● Work to be completed: Write out the stretch of lines below that begins at the line with "instruction (spec/30_encoding.md R128: exactly" and ends at the line with "decode [0xCB, 0x3F] = .ok (.srlR .a, []) ∧", including both, exactly as given and nothing more.

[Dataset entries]
-- ==== Sys2Proof/Certificates/Slice0/Obligations.lean ====
section
/-! DEFINITION. The statements for the provers, each `def Obligations.<Name> : Prop`, after the relations they are
written in: what an arithmetic rule of the spec asks of a result and its flags, in integers; and what an instruction
leaves unchanged. A frame is written `t = { s with x := t.x, ... }`: only the fields named can differ. A flag a
statement does not name is one the spec leaves open (spec/10_state.md R29, R30); bits 5 and 3 of F are never named for
an instruction that writes a flag. -/

namespace Sys2Proof.Machine

/-! Relations. -/

/-- No other master takes the bus at the end of a coming bus cycle (log entry 8). -/
def Alone (s : State) : Prop := s.grants = []

/-- Memory holds the byte v at a, in RAM or ROM. -/
def Holds (s : State) (a : Word) (v : Byte) : Prop :=
  (s.kindAt a = .ram ∨ s.kindAt a = .rom) ∧ s.mem.byteAt a.toNat = some v

/-- From s to t exactly the bytes ws are stored, each at an address of RAM; every other byte reads as before, the bytes
at addresses that are no RAM among them (spec/20_memory.md R73, R84). -/
def StoresAt (s t : State) (ws : List (Word × Byte)) : Prop :=
  (∀ w ∈ ws, s.kindAt w.1 = .ram → t.mem.byteAt w.1.toNat = some w.2) ∧
  (∀ x : Nat, (∀ w ∈ ws, w.1.toNat = x → s.kindAt w.1 ≠ .ram) → t.mem.byteAt x = s.mem.byteAt x)

/-- The number of 1 bits is even (spec/00_scope.md R8). -/
def EvenOnes (v : Byte) : Prop := (List.range 8).countP (fun k => v.getLsbD k) % 2 = 0

/-- res and fl are the sum x + y + c and its flags (spec/43_arith8.md R230, spec/45_arith16.md R310): H is the carry
out of the low w - 4 bits, P/V says that the signed sum does not fit, C that the unsigned one does not. -/
def SumRule {w : Nat} (x y : BitVec w) (c : Bool) (res : BitVec w) (fl : Flags) : Prop :=
  res.toNat = (x.toNat + y.toNat + c.toNat) % 2 ^ w ∧
  (fl.s = true ↔ res.toInt < 0) ∧ (fl.z = true ↔ res.toNat = 0) ∧
  (fl.h = true ↔ 2 ^ (w - 4) ≤ x.toNat % 2 ^ (w - 4) + y.toNat % 2 ^ (w - 4) + c.toNat) ∧
  (fl.pv = true ↔ x.toInt + y.toInt + (c.toNat : Int) < -2 ^ (w - 1) ∨ 2 ^ (w - 1) ≤ x.toInt + y.toInt + (c.toNat : Int)) ∧
  fl.n = false ∧ (fl.c = true ↔ 2 ^ w ≤ x.toNat + y.toNat + c.toNat)

/-- res and fl are the difference x - y - c and its flags (spec/43_arith8.md R231, spec/45_arith16.md R310): H and C
are borrows. -/
def DiffRule {w : Nat} (x y : BitVec w) (c : Bool) (res : BitVec w) (fl : Flags) : Prop :=
  (res.toNat : Int) = ((x.toNat : Int) - y.toNat - c.toNat) % 2 ^ w ∧
  (fl.s = true ↔ res.toInt < 0) ∧ (fl.z = true ↔ res.toNat = 0) ∧
  (fl.h = true ↔ x.toNat % 2 ^ (w - 4) < y.toNat % 2 ^ (w - 4) + c.toNat) ∧
  (fl.pv = true ↔ x.toInt - y.toInt - (c.toNat : Int) < -2 ^ (w - 1) ∨ 2 ^ (w - 1) ≤ x.toInt - y.toInt - (c.toNat : Int)) ∧
  fl.n = true ∧ (fl.c = true ↔ x.toNat < y.toNat + c.toNat)

/-- res and fl are a bitwise operation on x and y and its flags (spec/43_arith8.md R232). -/
def LogicRule (op : Bool → Bool → Bool) (h : Bool) (x y res : Byte) (fl : Flags) : Prop :=
  (∀ k < 8, res.getLsbD k = op (x.getLsbD k) (y.getLsbD k)) ∧
  (fl.s = true ↔ res.toInt < 0) ∧ (fl.z = true ↔ res.toNat = 0) ∧ fl.h = h ∧
  (fl.pv = true ↔ EvenOnes res) ∧ fl.n = false ∧ fl.c = false

/-- The row of spec/43_arith8.md Table R233 for ooo: x is A before, x' A after, y the operand, c the carry before. -/
def AccRule (ooo : Nat) (x y : Byte) (c : Bool) (x' : Byte) (fl : Flags) : Prop :=
  match ooo with
  | 0 => SumRule x y false x' fl
  | 1 => SumRule x y c x' fl
  | 2 => DiffRule x y false x' fl
  | 3 => DiffRule x y c x' fl
  | 4 => LogicRule (fun p q => p && q) true x y x' fl
  | 5 => LogicRule (fun p q => p != q) false x y x' fl
  | 6 => LogicRule (fun p q => p || q) false x y x' fl
  | _ => x' = x ∧ ∃ res, DiffRule x y false res fl

/-- The row of spec/46_rotate_shift.md Table R330 for ooo, in integers: the result and the bit that leaves. -/
def ShiftRule (ooo : Nat) (v : Byte) (cin : Bool) (res : Byte) (cout : Bool) : Prop :=
  match ooo with
  | 0 => res.toNat = 2 * (v.toNat % 128) + v.toNat / 128 ∧ (cout = true ↔ 128 ≤ v.toNat)
  | 1 => res.toNat = 128 * (v.toNat % 2) + v.toNat / 2 ∧ (cout = true ↔ v.toNat % 2 = 1)
  | 2 => res.toNat = 2 * (v.toNat % 128) + cin.toNat ∧ (cout = true ↔ 128 ≤ v.toNat)
  | 3 => res.toNat = 128 * cin.toNat + v.toNat / 2 ∧ (cout = true ↔ v.toNat % 2 = 1)
  | 4 => res.toNat = 2 * (v.toNat % 128) ∧ (cout = true ↔ 128 ≤ v.toNat)
  | 5 => res.toNat = 128 * (v.toNat / 128) + v.toNat / 2 ∧ (cout = true ↔ v.toNat % 2 = 1)
  | _ => res.toNat = v.toNat / 2 ∧ (cout = true ↔ v.toNat % 2 = 1)

/-- The flags of the CB-prefixed shifts (spec/46_rotate_shift.md R331). -/
def ShiftFlagsRule (res : Byte) (cout : Bool) (fl : Flags) : Prop :=
  (fl.s = true ↔ res.toInt < 0) ∧ (fl.z = true ↔ res.toNat = 0) ∧ fl.h = false ∧
  (fl.pv = true ↔ EvenOnes res) ∧ fl.n = false ∧ fl.c = cout

/-- The flags a loaded byte gives: S and Z from it, H and N reset, C kept, P/V as stated. -/
def LoadedRule (old : Flags) (v : Byte) (pv : Prop) (fl : Flags) : Prop :=
  (fl.s = true ↔ v.toInt < 0) ∧ (fl.z = true ↔ v.toNat = 0) ∧ fl.h = false ∧ (fl.pv = true ↔ pv) ∧
  fl.n = false ∧ fl.c = old.c

/-- The 8-bit register r, and of the general registers no other, takes the value v. -/
def OnlyReg8 (s t : State) (r : R8) (v : Byte) : Prop := ∀ q, t.reg8 q = if q = r then v else s.reg8 q

/-- i sets register r to v, and changes nothing else. -/
def SetsReg8 (i : Instr) (s : State) (r : R8) (v : Byte) : Prop :=
  ∃ t, exec i s = .next t ∧ OnlyReg8 s t r v ∧
    t = { s with a := t.a, b := t.b, c := t.c, d := t.d, e := t.e, h := t.h, l := t.l }

/-- i sets register r to the byte a read of address x gives, in one memory read cycle, and changes nothing else. -/
def LoadsReg8 (i : Instr) (s : State) (r : R8) (x : Word) : Prop :=
  ∃ t, exec i s = .next t ∧ OnlyReg8 s t r (s.dataAt x).1 ∧ t.trace = .memRead x (s.dataAt x).1 :: s.trace ∧
    t = { s with a := t.a, b := t.b, c := t.c, d := t.d, e := t.e, h := t.h, l := t.l,
                 dataIn := t.dataIn, draws := t.draws, trace := t.trace }

/-- i stores v at address x, in one memory write cycle, and changes nothing else. -/
def StoresReg8 (i : Instr) (s : State) (x : Word) (v : Byte) : Prop :=
  ∃ t, exec i s = .next t ∧ StoresAt s t [(x, v)] ∧ t = { s with mem := t.mem, trace := .memWrite x v :: s.trace }

/-- i stores the word v at x, low byte first, and changes nothing else. -/
def StoresWord (i : Instr) (s : State) (x v : Word) : Prop :=
  ∃ t, exec i s = .next t ∧ StoresAt s t [(x, loByte v), (x + 1, hiByte v)] ∧
    t = { s with mem := t.mem, trace := .memWrite (x + 1) (hiByte v) :: .memWrite x (loByte v) :: s.trace }

/-- From s to t the word v is pushed and PC becomes p: the high byte at SP - 1 first, the low byte at SP - 2, SP down
by 2, and nothing else changes. -/
def PushesTo (s t : State) (v p : Word) : Prop :=
  StoresAt s t [(s.sp - 1, hiByte v), (s.sp - 2, loByte v)] ∧
    t = { s with sp := s.sp - 2, pc := p, mem := t.mem,
                 trace := .memWrite (s.sp - 2) (loByte v) :: .memWrite (s.sp - 1) (hiByte v) :: s.trace }

/-- i applies the row ooo of Table R233 to A and v, and changes nothing but A and F. -/
def AccOnValue (ooo : Nat) (i : Instr) (s : State) (v : Byte) : Prop :=
  ∃ t, exec i s = .next t ∧ AccRule ooo s.a v s.f.c t.a t.f.toFlags ∧
    t = { s with a := t.a, f := t.f, draws := t.draws }

/-- i applies the row ooo of Table R233 to A and the byte at x, and changes nothing but A and F. -/
def AccOnByteAt (ooo : Nat) (i : Instr) (s : State) (x : Word) : Prop :=
  ∃ t, exec i s = .next t ∧ AccRule ooo s.a (s.dataAt x).1 s.f.c t.a t.f.toFlags ∧
    t.trace = .memRead x (s.dataAt x).1 :: s.trace ∧
    t = { s with a := t.a, f := t.f, dataIn := t.dataIn, draws := t.draws, trace := t.trace }

/-- i replaces the byte v read at x by res, one read cycle and then one write cycle, and its flags are fl; nothing
else changes. -/
def ModifiesByteAt (i : Instr) (s : State) (x : Word) (rule : Byte → Byte → Flags → Prop) : Prop :=
  ∃ t res, exec i s = .next t ∧ rule (s.dataAt x).1 res t.f.toFlags ∧ StoresAt s t [(x, res)] ∧
    t.trace = .memWrite x res :: .memRead x (s.dataAt x).1 :: s.trace ∧
    t = { s with f := t.f, mem := t.mem, dataIn := t.dataIn, draws := t.draws, trace := t.trace }

/-- What PC becomes after a relative jump by the byte e (spec/30_encoding.md R123), in integers. -/
def jumpTarget (s : State) (e : Byte) : Word := BitVec.ofInt 16 ((s.pc.toNat : Int) + e.toInt)

/-- The two-digit decimal number a packed-BCD byte stands for. -/
def decimalOf (v : Byte) : Nat := 10 * (v.toNat / 16) + v.toNat % 16

/-- Both digits of the byte are decimal. -/
def PackedDecimal (v : Byte) : Prop := v.toNat / 16 ≤ 9 ∧ v.toNat % 16 ≤ 9

/-- i copies the byte at HL to DE, moves both by step and BC down; P/V says BC is not 0; a repeating form goes back
to its own first byte unless BC is 0. -/
def Transfers (i : Instr) (s : State) (step : Word) (repeats : Bool) : Prop :=
  ∃ t, exec i s = .next t ∧ StoresAt s t [(s.de, (s.dataAt s.hl).1)] ∧
    t.hl = s.hl + step ∧ t.de = s.de + step ∧ t.bc = s.bc - 1 ∧
    t.f.h = false ∧ t.f.n = false ∧ (t.f.pv = true ↔ t.bc ≠ 0) ∧ t.f.s = s.f.s ∧ t.f.z = s.f.z ∧ t.f.c = s.f.c ∧
    t.pc = (if repeats = true ∧ t.bc ≠ 0 then s.pc - 2 else s.pc) ∧
    t = { s with b := t.b, c := t.c, d := t.d, e := t.e, h := t.h, l := t.l, f := t.f, pc := t.pc,
                 mem := t.mem, dataIn := t.dataIn, draws := t.draws, trace := t.trace }

/-- i compares A with the byte at HL, moves HL by step and BC down, A and memory untouched; a repeating form goes back
to its own first byte unless BC is 0 or the bytes are equal. -/
def Searches (i : Instr) (s : State) (step : Word) (repeats : Bool) : Prop :=
  ∃ t, exec i s = .next t ∧ t.hl = s.hl + step ∧ t.bc = s.bc - 1 ∧
    (∃ res fl, DiffRule s.a (s.dataAt s.hl).1 false res fl ∧ t.f.s = fl.s ∧ t.f.z = fl.z ∧ t.f.h = fl.h) ∧
    (t.f.z = true ↔ s.a = (s.dataAt s.hl).1) ∧ (t.f.pv = true ↔ t.bc ≠ 0) ∧ t.f.n = true ∧ t.f.c = s.f.c ∧
    t.pc = (if repeats = true ∧ t.bc ≠ 0 ∧ s.a ≠ (s.dataAt s.hl).1 then s.pc - 2 else s.pc) ∧
    t = { s with b := t.b, c := t.c, h := t.h, l := t.l, f := t.f, pc := t.pc,
                 dataIn := t.dataIn, draws := t.draws, trace := t.trace }

/-- i reads the port B : C, stores the byte at HL, moves HL by step and counts B down; Z says that B is 0; a repeating
form goes back to its own first byte unless B is 0. -/
def Inputs (i : Instr) (s : State) (step : Word) (repeats : Bool) : Prop :=
  ∃ t, exec i s = .next t ∧ StoresAt s t [(s.hl, (s.portIn s.bc).1)] ∧ t.hl = s.hl + step ∧ t.b = s.b - 1 ∧
    (t.f.z = true ↔ t.b = 0) ∧
    t.trace = .memWrite s.hl (s.portIn s.bc).1 :: .input s.bc (s.portIn s.bc).1 :: s.trace ∧
    t.pc = (if repeats = true ∧ t.b ≠ 0 then s.pc - 2 else s.pc) ∧
    t = { s with b := t.b, h := t.h, l := t.l, f := t.f, pc := t.pc, mem := t.mem,
                 dataIn := t.dataIn, draws := t.draws, trace := t.trace }

/-- i writes the byte at HL to the port B - 1 : C, moves HL by step and counts B down; Z says that B is 0; memory is
unchanged; a repeating form goes back to its own first byte unless B is 0. -/
def Outputs (i : Instr) (s : State) (step : Word) (repeats : Bool) : Prop :=
  ∃ t, exec i s = .next t ∧ t.hl = s.hl + step ∧ t.b = s.b - 1 ∧ (t.f.z = true ↔ t.b = 0) ∧
    t.trace = .output (joinBytes t.b s.c) (s.dataAt s.hl).1 :: .memRead s.hl (s.dataAt s.hl).1 :: s.trace ∧
    t.pc = (if repeats = true ∧ t.b ≠ 0 then s.pc - 2 else s.pc) ∧
    t = { s with b := t.b, h := t.h, l := t.l, f := t.f, pc := t.pc,
                 dataIn := t.dataIn, draws := t.draws, trace := t.trace }

end Sys2Proof.Machine

open Sys2Proof Sys2Proof.Machine

/-! Encoding. -/

/-- Decoding the encoding of a well-formed instruction, whatever follows it, gives the instruction and leaves what
follows (spec/30_encoding.md R128). -/
def Obligations.DecodeOfEncode : Prop :=
  ∀ (i : Instr) (rest : List Byte), WellFormed i = true → decode (encode i ++ rest) = .ok (i, rest)

/-- Whatever decodes is a well-formed instruction, and the bytes used are its encoding: no two byte sequences are one
instruction (spec/30_encoding.md R128: exactly one row matches an assigned sequence). -/
def Obligations.EncodeOfDecode : Prop :=
  ∀ (bytes : List Byte) (i : Instr) (rest : List Byte),
    decode bytes = .ok (i, rest) → WellFormed i = true ∧ bytes = encode i ++ rest

/-- A word of each page, written out from the spec's encoding of it. -/
def Obligations.WrittenWordsDecode : Prop :=
  decode [0x41] = .ok (.ldRR .b .c, []) ∧
  decode [0xDD, 0x36, 0x05, 0x2A] = .ok (.ldAtIxN 0x05 0x2A, []) ∧
  decode [0x31, 0x34, 0x12] = .ok (.ldDdNn .sp 0x1234, []) ∧
  decode [0xED, 0xB0] = .ok (.ldir, []) ∧
  decode [0xFD, 0xBE, 0xFF] = .ok (.cpAtIy 0xFF, []) ∧
  decode [0xED, 0x5E] = .ok (.im2, []) ∧
  decode [0xED, 0x52] = .ok (.sbcHlSs .de, []) ∧
  decode [0xCB, 0x3F] = .ok (.srlR .a, []) ∧
  decode [0xFD, 0xCB, 0x02, 0x7E] = .ok (.bitBAtIy 7 0x02, []) ∧
  decode [0x28, 0xFE] = .ok (.jrZE 0xFE, []) ∧
  decode [0xFF] = .ok (.rstP 0x38, []) ∧
  decode [0xED, 0x41] = .ok (.outCR .b, [])

/-- A step that fetches an unassigned encoding is refused: bytes at PC, in RAM or ROM, that end where the decoder
rejects them (spec/30_encoding.md R129). -/
def Obligations.StepRefusesUnassigned : Prop :=
  ∀ (s : State) (bytes : List Byte) (why : Reject),
    Alone s → s.takeInput.pins.reset = .inactive → s.takeInput.pins.busreqLow = false → s.halted = false →
    decode bytes = .error why → why ≠ .truncated →
    (∀ n < bytes.length, decode (bytes.take n) = .error .truncated) →
    (∀ n v, bytes[n]? = some v → Holds s (s.pc + BitVec.ofNat 16 n) v) →
    step s = .refused (.unassigned why)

● Problem solution:
instruction (spec/30_encoding.md R128: exactly one row matches an assigned sequence). -/
def Obligations.EncodeOfDecode : Prop :=
  ∀ (bytes : List Byte) (i : Instr) (rest : List Byte),
    decode bytes = .ok (i, rest) → WellFormed i = true ∧ bytes = encode i ++ rest

/-- A word of each page, written out from the spec's encoding of it. -/
def Obligations.WrittenWordsDecode : Prop :=
  decode [0x41] = .ok (.ldRR .b .c, []) ∧
  decode [0xDD, 0x36, 0x05, 0x2A] = .ok (.ldAtIxN 0x05 0x2A, []) ∧
  decode [0x31, 0x34, 0x12] = .ok (.ldDdNn .sp 0x1234, []) ∧
  decode [0xED, 0xB0] = .ok (.ldir, []) ∧
  decode [0xFD, 0xBE, 0xFF] = .ok (.cpAtIy 0xFF, []) ∧
  decode [0xED, 0x5E] = .ok (.im2, []) ∧
  decode [0xED, 0x52] = .ok (.sbcHlSs .de, []) ∧
  decode [0xCB, 0x3F] = .ok (.srlR .a, []) ∧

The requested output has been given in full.